Records:
--------------------------------

@[simp] theorem State.present_cfg (c : PortCommand) : (s.present c).cfg = s.cfg := rfl
@[simp] theorem State.present_regs (c : PortCommand) : (s.present c).regs = s.regs := rfl
@[simp] theorem State.present_uart (c : PortCommand) : (s.present c).uart = s.uart := rfl
@[simp] theorem State.present_halted (c : PortCommand) : (s.present c).halted = s.halted := rfl
@[simp] theorem State.present_fault (c : PortCommand) : (s.present c).fault = s.fault := rfl
@[simp] theorem State.present_a (c : PortCommand) : (s.present c).a = s.a := rfl
@[simp] theorem State.present_b (c : PortCommand) : (s.present c).b = s.b := rfl
@[simp] theorem State.present_t (c : PortCommand) : (s.present c).t = s.t := rfl
@[simp] theorem State.present_upc (c : PortCommand) : (s.present c).upc = s.upc := rfl
@[simp] theorem State.present_pull (c : PortCommand) : (s.present c).pull = s.pull := rfl
@[simp] theorem State.present_txq (c : PortCommand) : (s.present c).txq = s.txq := rfl
@[simp] theorem State.present_txOut (c : PortCommand) : (s.present c).txOut = s.txOut := rfl
@[simp] theorem State.present_dly (c : PortCommand) : (s.present c).dly = s.dly := rfl
@[simp] theorem State.present_trace (c : PortCommand) : (s.present c).trace = s.trace := rfl
@[simp] theorem State.present_rdata (c : PortCommand) : (s.present c).rdata = s.rdata := rfl
@[simp] theorem State.present_port (c : PortCommand) : (s.present c).port = c :: s.port := rfl
@[simp] theorem State.present_draws (c : PortCommand) : (s.present c).draws = s.draws := rfl

@[simp] theorem State.memWrite_reg_cfg (r : Reg) (v : Word) : (s.memWrite (.reg r) v).cfg = s.cfg := rfl
@[simp] theorem State.memWrite_reg_regs (r : Reg) (v : Word) : (s.memWrite (.reg r) v).regs = s.regs.write r v := rfl
@[simp] theorem State.memWrite_reg_uart (r : Reg) (v : Word) : (s.memWrite (.reg r) v).uart = s.uart := rfl
@[simp] theorem State.memWrite_reg_halted (r : Reg) (v : Word) : (s.memWrite (.reg r) v).halted = s.halted := rfl
@[simp] theorem State.memWrite_reg_fault (r : Reg) (v : Word) : (s.memWrite (.reg r) v).fault = s.fault := rfl
@[simp] theorem State.memWrite_reg_a (r : Reg) (v : Word) : (s.memWrite (.reg r) v).a = s.a := rfl
@[simp] theorem State.memWrite_reg_b (r : Reg) (v : Word) : (s.memWrite (.reg r) v).b = s.b := rfl
@[simp] theorem State.memWrite_reg_t (r : Reg) (v : Word) : (s.memWrite (.reg r) v).t = s.t := rfl
@[simp] theorem State.memWrite_reg_upc (r : Reg) (v : Word) : (s.memWrite (.reg r) v).upc = s.upc.next := rfl
@[simp] theorem State.memWrite_reg_pull (r : Reg) (v : Word) : (s.memWrite (.reg r) v).pull = s.pull := rfl
@[simp] theorem State.memWrite_reg_txq (r : Reg) (v : Word) : (s.memWrite (.reg r) v).txq = s.txq := rfl
@[simp] theorem State.memWrite_reg_txOut (r : Reg) (v : Word) : (s.memWrite (.reg r) v).txOut = s.txOut := rfl
@[simp] theorem State.memWrite_reg_dly (r : Reg) (v : Word) : (s.memWrite (.reg r) v).dly = s.dly := rfl
@[simp] theorem State.memWrite_reg_trace (r : Reg) (v : Word) : (s.memWrite (.reg r) v).trace = s.trace ++ [.wr (s.cfg.addr (.reg r)) v] := rfl
@[simp] theorem State.memWrite_reg_rdata (r : Reg) (v : Word) : (s.memWrite (.reg r) v).rdata = s.rdata := rfl
@[simp] theorem State.memWrite_reg_port (r : Reg) (v : Word) : (s.memWrite (.reg r) v).port = s.port := rfl
@[simp] theorem State.memWrite_reg_draws (r : Reg) (v : Word) : (s.memWrite (.reg r) v).draws = s.draws := rfl

@[simp] theorem State.memWrite_dr_cfg (v : Word) : (s.memWrite .dr v).cfg = s.cfg := rfl
@[simp] theorem State.memWrite_dr_regs (v : Word) : (s.memWrite .dr v).regs = s.regs := rfl
@[simp] theorem State.memWrite_dr_uart (v : Word) : (s.memWrite .dr v).uart = s.uart := rfl
@[simp] theorem State.memWrite_dr_halted (v : Word) : (s.memWrite .dr v).halted = s.halted := rfl
@[simp] theorem State.memWrite_dr_fault (v : Word) : (s.memWrite .dr v).fault = s.fault := rfl
@[simp] theorem State.memWrite_dr_a (v : Word) : (s.memWrite .dr v).a = s.a := rfl
@[simp] theorem State.memWrite_dr_b (v : Word) : (s.memWrite .dr v).b = s.b := rfl
@[simp] theorem State.memWrite_dr_t (v : Word) : (s.memWrite .dr v).t = s.t := rfl
@[simp] theorem State.memWrite_dr_upc (v : Word) : (s.memWrite .dr v).upc = s.upc.next := rfl
@[simp] theorem State.memWrite_dr_pull (v : Word) : (s.memWrite .dr v).pull = s.pull := rfl
@[simp] theorem State.memWrite_dr_txq (v : Word) : (s.memWrite .dr v).txq = s.txq ++ [drByte v] := rfl
@[simp] theorem State.memWrite_dr_txOut (v : Word) : (s.memWrite .dr v).txOut = s.txOut := rfl
@[simp] theorem State.memWrite_dr_dly (v : Word) : (s.memWrite .dr v).dly = s.dly := rfl
@[simp] theorem State.memWrite_dr_trace (v : Word) : (s.memWrite .dr v).trace = s.trace ++ [.wr (s.cfg.addr .dr) v] := rfl
@[simp] theorem State.memWrite_dr_rdata (v : Word) : (s.memWrite .dr v).rdata = s.rdata := rfl
@[simp] theorem State.memWrite_dr_port (v : Word) : (s.memWrite .dr v).port = s.port := rfl
@[simp] theorem State.memWrite_dr_draws (v : Word) : (s.memWrite .dr v).draws = s.draws := rfl
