-- ==== Sys2Proof/Laws/Run.lean ====
section
/-! SUPPORT. What the engine and a step can do, said once; the FIFO-full draws that are still to come; runs with no
command waiting. -/

namespace Sys2Proof.Machine

/-- The coming FIFO-full draws depend on their own supply alone (log 10). -/
theorem Draws.afterFull_full_congr {d e : Draws} (h : d.fifoFull = e.fifoFull) (n : Nat) :
    (d.afterFull n).full = (e.afterFull n).full := by
  induction n generalizing d e with
  | zero => simp [Draws.afterFull, Draws.full, h]
  | succ n ih => exact ih (by simp [h])

/-- FIFO-full draws taken one after the other. -/
theorem Draws.afterFull_succ (d : Draws) (n : Nat) : d.afterFull (n + 1) = (d.afterFull n).useFull := by
  induction n generalizing d with
  | zero => rfl
  | succ n ih => exact ih d.useFull

/-- Only the configuration and the supply of FIFO-full draws decide about NoOverflowFor. -/
theorem State.NoOverflowFor.congr {s t : State} {n : Nat} (hc : t.cfg = s.cfg)
    (hd : t.draws.fifoFull = s.draws.fifoFull) (h : s.NoOverflowFor n) : t.NoOverflowFor n := by
  intro j hj
  have := h j hj
  rw [State.fifoIsFull_eq_false] at this ⊢
  exact ⟨hc ▸ this.1, Draws.afterFull_full_congr hd j ▸ this.2⟩

/-- The engine leaves all but the output, the queue and the draws alone. -/
theorem State.engine_eq (s : State) :
    s.engine = { s with txOut := s.engine.txOut, txq := s.engine.txq, draws := s.engine.draws } := by
  rcases s.engine_cases with h | ⟨_, _, h⟩ <;> rw [h]
  simp [State.moveBytes]

/-- Whatever the engine moves, the output followed by the queue stays the same sequence. -/
@[simp] theorem State.engine_bytes (s : State) : s.engine.txOut ++ s.engine.txq = s.txOut ++ s.txq := by
  rcases s.engine_cases with h | ⟨_, _, h⟩ <;> simp [h]

@[simp] theorem State.engine_cfg (s : State) : s.engine.cfg = s.cfg := by rw [s.engine_eq]
@[simp] theorem State.engine_regs (s : State) : s.engine.regs = s.regs := by rw [s.engine_eq]
@[simp] theorem State.engine_uart (s : State) : s.engine.uart = s.uart := by rw [s.engine_eq]
@[simp] theorem State.engine_halted (s : State) : s.engine.halted = s.halted := by rw [s.engine_eq]
@[simp] theorem State.engine_fault (s : State) : s.engine.fault = s.fault := by rw [s.engine_eq]
@[simp] theorem State.engine_a (s : State) : s.engine.a = s.a := by rw [s.engine_eq]
@[simp] theorem State.engine_b (s : State) : s.engine.b = s.b := by rw [s.engine_eq]
@[simp] theorem State.engine_t (s : State) : s.engine.t = s.t := by rw [s.engine_eq]
@[simp] theorem State.engine_upc (s : State) : s.engine.upc = s.upc := by rw [s.engine_eq]
@[simp] theorem State.engine_pull (s : State) : s.engine.pull = s.pull := by rw [s.engine_eq]
@[simp] theorem State.engine_dly (s : State) : s.engine.dly = s.dly := by rw [s.engine_eq]
@[simp] theorem State.engine_trace (s : State) : s.engine.trace = s.trace := by rw [s.engine_eq]
@[simp] theorem State.engine_rdata (s : State) : s.engine.rdata = s.rdata := by rw [s.engine_eq]
@[simp] theorem State.engine_port (s : State) : s.engine.port = s.port := by rw [s.engine_eq]

@[simp] theorem State.engine_accepts (s : State) : s.engine.accepts = s.accepts := by simp [State.accepts]

/-- The engine takes draws of its own kind only (log 10). -/
@[simp] theorem State.engine_fifoFull (s : State) : s.engine.draws.fifoFull = s.draws.fifoFull := by
  rcases s.engine_cases with h | ⟨_, _, h⟩ <;> simp [h]

/-- What a step that answers a next state can do: no command, a command between two moves of the engine, or an illegal
command. -/
theorem step_cases {s t : State} (h : step s = .next t) :
    s.cfg.WfMap ∧
      ((t = s.engine ∧ (s.accepts = false ∨ s.port = [])) ∨
        ∃ c rest, s.accepts = true ∧ s.port = c :: rest ∧
          ((∃ i u, decode c = .ok i ∧ exec i ({ s.engine with port := rest }.load c) = .next u ∧ t = u.engine) ∨
            ∃ e, decode c = .error e ∧ t = { s.engine with port := rest }.raise (.illegalCommand c.cw))) := by
  by_cases hw : s.cfg.WfMap
  · refine ⟨hw, ?_⟩
    simp only [step, if_pos hw] at h
    rcases s.engine.fetch_cases with ⟨hf, hn⟩ | ⟨c, rest, ha, hp, ⟨i, hd, hf⟩ | ⟨e, hd, hf⟩⟩ <;> rw [hf] at h
    · exact .inl ⟨by simpa using h.symm, by simpa using hn⟩
    · obtain ⟨u, hx, ht⟩ := thenEngine_eq_next.mp h
      exact .inr ⟨c, rest, by simpa using ha, by simpa using hp, .inl ⟨i, u, hd, hx, ht⟩⟩
    · exact .inr ⟨c, rest, by simpa using ha, by simpa using hp, .inr ⟨e, hd, by simpa using h.symm⟩⟩
  · simp [step, hw] at h

/-- A step with no command waiting is the engine's move. -/
theorem step_port_nil {s t : State} (hp : s.port = []) (h : step s = .next t) : t = s.engine := by
  obtain ⟨-, ⟨ht, -⟩ | ⟨c, rest, -, hc, -⟩⟩ := step_cases h
  · exact ht
  · rw [hp] at hc; cases hc

/-- A run with no command waiting never gets one. -/
theorem Reaches.port_nil {s t : State} (hp : s.port = []) (h : Reaches s t) : t.port = [] := by
  induction h with
  | start => exact hp
  | next _ hs ih =>
    rw [step_port_nil ih hs]
    simpa using ih

/-- With no command waiting no FIFO-full draw is taken. -/
theorem State.fullDrawsNext_port_nil {s : State} (hp : s.port = []) : s.fullDrawsNext = 0 := by
  unfold State.fullDrawsNext State.fetch
  rw [hp]
  split
  · split <;> simp_all
  · rfl

/-- A run with no command waiting has no FIFO-full draw that could answer "full". -/
theorem State.noOverflow_of_port_nil {s : State} (hp : s.port = []) : s.NoOverflow := by
  intro t ht j hj
  rw [State.fullDrawsNext_port_nil (ht.port_nil hp)] at hj
  exact absurd hj (Nat.not_lt_zero j)

/-- What is reached from `s` is `s` or is reached from its next state. -/
theorem Reaches.cases_first {s t : State} (h : Reaches s t) : t = s ∨ ∃ u, step s = .next u ∧ Reaches u t := by
  induction h with
  | start => exact .inl rfl
  | next _ hs ih =>
    rcases ih with rfl | ⟨u, hu, hr⟩
    · exact .inr ⟨_, hs, .start⟩
    · exact .inr ⟨u, hu, .next hr hs⟩

/-- NoOverflow of a run: of its first step, and of the run from its next state. -/
theorem State.noOverflow_of_step {s : State} (h : s.NoOverflowFor s.fullDrawsNext)
    (hn : ∀ t, step s = .next t → t.NoOverflow) : s.NoOverflow := by
  intro t ht
  rcases ht.cases_first with rfl | ⟨u, hu, hr⟩
  · exact h
  · exact hn u hu t hr

end Sys2Proof.Machine
end

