/-- Each of the four reasons for which no command is performed. -/
theorem test_meets_NoCommandUnlessAccepting :
    State.reset.cfg.WfMap ∧ { State.reset with halted := true }.halted = true ∧
    { State.reset with fault := some .uartNotInitialized }.fault ≠ none ∧
    { State.reset with upc := .busy 3 1 }.upc ≠ .idle ∧ State.reset.port = [] := by decide

/-- The last two parts: a queue that the bytes of TRANSMIT_TEXT or TRANSMIT fill to FIFO_DEPTH. -/
theorem test_meets_EngineMovesBytesInOrder :
    (start []).uart = .uninitialized ∧ (ready [] []).txq = [] ∧
    (let s := (ready [false, false] (List.replicate 14 0)).present ⟨0x8_00000002_00000000#68, [0x48, 0x69]⟩
    s.cfg.WfMap ∧ s.NoFault ∧ s.NotHalted ∧ s.Idle ∧ s.UartInit ∧
      s.port = [⟨0x8_00000002_00000000#68, [0x48, 0x69]⟩] ∧
      decode ⟨0x8_00000002_00000000#68, [0x48, 0x69]⟩ = .ok (.transmitText [0x48, 0x69]) ∧
      s.NoOverflowFor [0x48#8, 0x69#8].length ∧ s.txq.length + [0x48#8, 0x69#8].length ≤ s.cfg.fifoDepth) ∧
    let s := (ready [false] (List.replicate 15 0)).present ⟨0x7_00000048_00000000#68, []⟩
    s.cfg.WfMap ∧ s.NoFault ∧ s.NotHalted ∧ s.Idle ∧ s.UartInit ∧ s.port = [⟨0x7_00000048_00000000#68, []⟩] ∧
      decode ⟨0x7_00000048_00000000#68, []⟩ = .ok (.transmit 0x48) ∧ s.NoOverflowFor [0x48#8].length ∧
      s.txq.length + [0x48#8].length ≤ s.cfg.fifoDepth := by
  unfold State.NoOverflowFor; decide

theorem test_meets_StepAnswersUnlessRefused : State.reset.cfg.WfMap ∧ ¬ misplaced.cfg.WfMap := by decide

theorem test_meets_HaltedIsTerminal :
    (∃ t, exec .halt State.reset = .next t) ∧
    { State.reset with halted := true }.halted = true ∧ ∃ t, step { State.reset with halted := true } = .next t :=
  ⟨⟨_, rfl⟩, rfl, _, rfl⟩

theorem test_meets_FaultIsFinal :
    { State.reset with fault := some (.invalidBaud 0) }.fault ≠ none ∧
    ∃ t, step { State.reset with fault := some (.invalidBaud 0) } = .next t :=
  ⟨by decide, _, rfl⟩

theorem test_meets_FaultingCommandsArePrecise :
    State.reset.NoFault ∧ (∃ t, exec (.setFunction 54 0) State.reset = .next t ∧ t.fault ≠ none) ∧
    ∀ text, Instr.setFunction 54 0 ≠ .transmitText text :=
  ⟨rfl, ⟨_, rfl, by decide⟩, nofun⟩

theorem test_meets_RegReadOfARegister : State.reset.cfg.WfMap := by decide

theorem test_meets_RegReadOfTheDataRegister : (ready [] []).cfg.WfMap := by decide

/-- Below the first register, between registers, above the last, and a misaligned one (V6.3, V6.4, V6.14). -/
theorem test_meets_UnbackedAddressFaults :
    (∀ l, Board.cfgA.addr l ≠ 0x3F1FFFFC) ∧ (∀ l, Board.cfgA.addr l ≠ 0x3F200018) ∧
    (∀ l, Board.cfgA.addr l ≠ 0x3F201034) ∧ (∀ l, Board.cfgA.addr l ≠ 0x40000000) ∧
    State.reset.cfg.WfMap ∧ (0x3F200002 : Word).toNat % 4 ≠ 0 :=
  ⟨Board.locate_eq_none.mp (by decide), Board.locate_eq_none.mp (by decide), Board.locate_eq_none.mp (by decide),
    Board.locate_eq_none.mp (by decide), by decide, by decide⟩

--------------------------------

Exercise requirements: Taking the entries above, print exactly the lines starting at the line with "rcases ht.cases_first with" and ending at the line with "[] := by decide", both included.

Response area:
  rcases ht.cases_first with rfl | ⟨u, hu, hr⟩
  · exact h
  · exact hn u hu t hr

end Sys2Proof.Machine
end

/-- Each of the four reasons for which no command is performed. -/
theorem test_meets_NoCommandUnlessAccepting :
    State.reset.cfg.WfMap ∧ { State.reset with halted := true }.halted = true ∧
    { State.reset with fault := some .uartNotInitialized }.fault ≠ none ∧
    { State.reset with upc := .busy 3 1 }.upc ≠ .idle ∧ State.reset.port = [] := by decide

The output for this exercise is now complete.